Dans l’étude du droit privé anglais, il sera beaucoup plus question du droit civil. Les éléments de
ce droit ont trait à la procédure civile (Section 1), au droit des obligations (Section 2) et au droit
des biens et au trust (Section 3).

Section 1 : La procédure civile anglaise

En raison du caractère jurisprudentiel du droit anglais, la procédure occupe une place importante
dans celui-ci. La procédure civile anglaise est marquée par son caractère oral et accusatoire. Après
avoir examiné la procédure civile proprement dite, il sera examiné la question de la preuve en droit
anglais.

§ 1. La procédure proprement dite

Le procès civil débute en général en Angleterre, conformément à la tradition, par la délivrance


d’un writ (writ of summons) que le demandeur va signifier au défendeur. Le writ est autre chose
que l’assignation dans notre droit. C’est un ordre, donné au nom de la Reine par le Chancelier au
défendeur, et qui ouvre à ce dernier une alternative : soit satisfaire à la prétention du demandeur,
soit fournir des explications à la Cour pour justifier son refus.
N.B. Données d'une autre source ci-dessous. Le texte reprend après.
-- ==== Sys2Proof/Machine/Operands.lean ====
section
/-! DEFINITION. The operand forms: nibbles of a byte (spec/41_adpcm.md R111, R112), WDATA operands
(spec/30_encoding.md R86), which registers REG_WR may write and with what (spec/43_control.md R201 to R204),
and the value a register shows on the port (R208). -/

namespace Sys2Proof.Machine

/-- b[7:4], decoded first (R111). -/
def highNibble (b : Byte) : Nibble := b.extractLsb' 4 4
/-- b[3:0], decoded second (R111). -/
def lowNibble (b : Byte) : Nibble := b.extractLsb' 0 4

/-- sign = n[3] (R112). -/
def nibbleSign (n : Nibble) : Bool := n.getLsbD 3
/-- magnitude = n[2:0] (R112). -/
def nibbleMagnitude (n : Nibble) : Int := ((n.extractLsb' 0 3).toNat : Int)

/-- The DecodedSample sext_32(WDATA[31:0]) as an integer (R86). -/
def decodedSample (v : BitVec 32) : Int := v.toInt

/-- The writable registers (R84, R201). -/
inductive Param where
  | algo | cutoff | qreg | srate | gainDb
  deriving DecidableEq, Repr

/-- The parameter a register is; none for a read-only register (R84). -/
def paramOf : Reg → Option Param
  | .algo => some .algo
  | .cutoff => some .cutoff
  | .qreg => some .qreg
  | .srate => some .srate
  | .gainDb => some .gainDb
  | .pred => none
  | .sidx => none
  | .a0 => none
  | .a1 => none
  | .a2 => none
  | .b1 => none
  | .b2 => none
  | .c0 => none
  | .d0 => none
  | .s0 => none
  | .s1 => none
  | .gainLin => none
  | .errlog => none
  | .valid => none

/-- LEGAL(r, w) (R202 to R204). -/
def legalValue (p : Param) (w : Word64) : Bool :=
  match p with
  | .algo => decide (w.toNat ≤ 5)
  | .srate => decide (1 ≤ w.toNat ∧ w.toNat ≤ 2 ^ 32 - 1)
  | .cutoff => fIsFinite w
  | .qreg => fIsFinite w
  | .gainDb => fIsFinite w

/-- PORT_VALUE(r) (R208). -/
def portValue (r : Regs) : Reg → Word64
  | .pred => r.pred.signExtend 64
  | .sidx => r.sidx.zeroExtend 64
  | .algo => r.algo
  | .cutoff => r.cutoff
  | .qreg => r.qreg
  | .srate => r.srate.zeroExtend 64
  | .gainDb => r.gainDb
  | .a0 => r.a0
  | .a1 => r.a1
  | .a2 => r.a2
  | .b1 => r.b1
  | .b2 => r.b2
  | .c0 => r.c0
  | .d0 => r.d0
  | .s0 => r.s0
  | .s1 => r.s1
  | .gainLin => r.gainLin
  | .errlog => r.errlog
  | .valid => r.valid

end Sys2Proof.Machine
end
Le défendeur est invité, par le writ, à comparaître en justice (enter in appearance) dans un certain
délai et à faire connaître son intention de résister à la prétention du demandeur. S’il ne le fait pas,
l’ordre contenu dans le writ devient définitif : le défendeur doit, conformément à cet ordre,
satisfaire à la prétention du demandeur.

Une importante conséquence s’attache donc à la différence de nature qui existe entre l’assignation
dans notre droit et le writ anglais. Cette conséquence est l’absence en Angleterre de toute procédure
de jugement par défaut. Le défendeur qui ne comparaît pas est considéré comme ayant reconnu le
bien-fondé de l’ordre qui, sur l’initiative du demandeur, lui a été imparti par le Chancelier. Le
demandeur n’a, dans ces conditions, qu’à faire constater, à l’expiration du délai prescrit pour la
comparution du défendeur, le défaut de ce dernier ; il peut obtenir alors automatiquement, en
dehors de tout examen de l’affaire ce que l’on appelle « jugement », c'est-à-dire un titre exécutoire,

27
contre le défendeur. Pour ce faire, il suffit d’un greffier pour constater qu’un writ a été délivré,
qu’il a été dûment signifié, et que celui à qui il a été signifié n’a pas comparu dans le délai voulu.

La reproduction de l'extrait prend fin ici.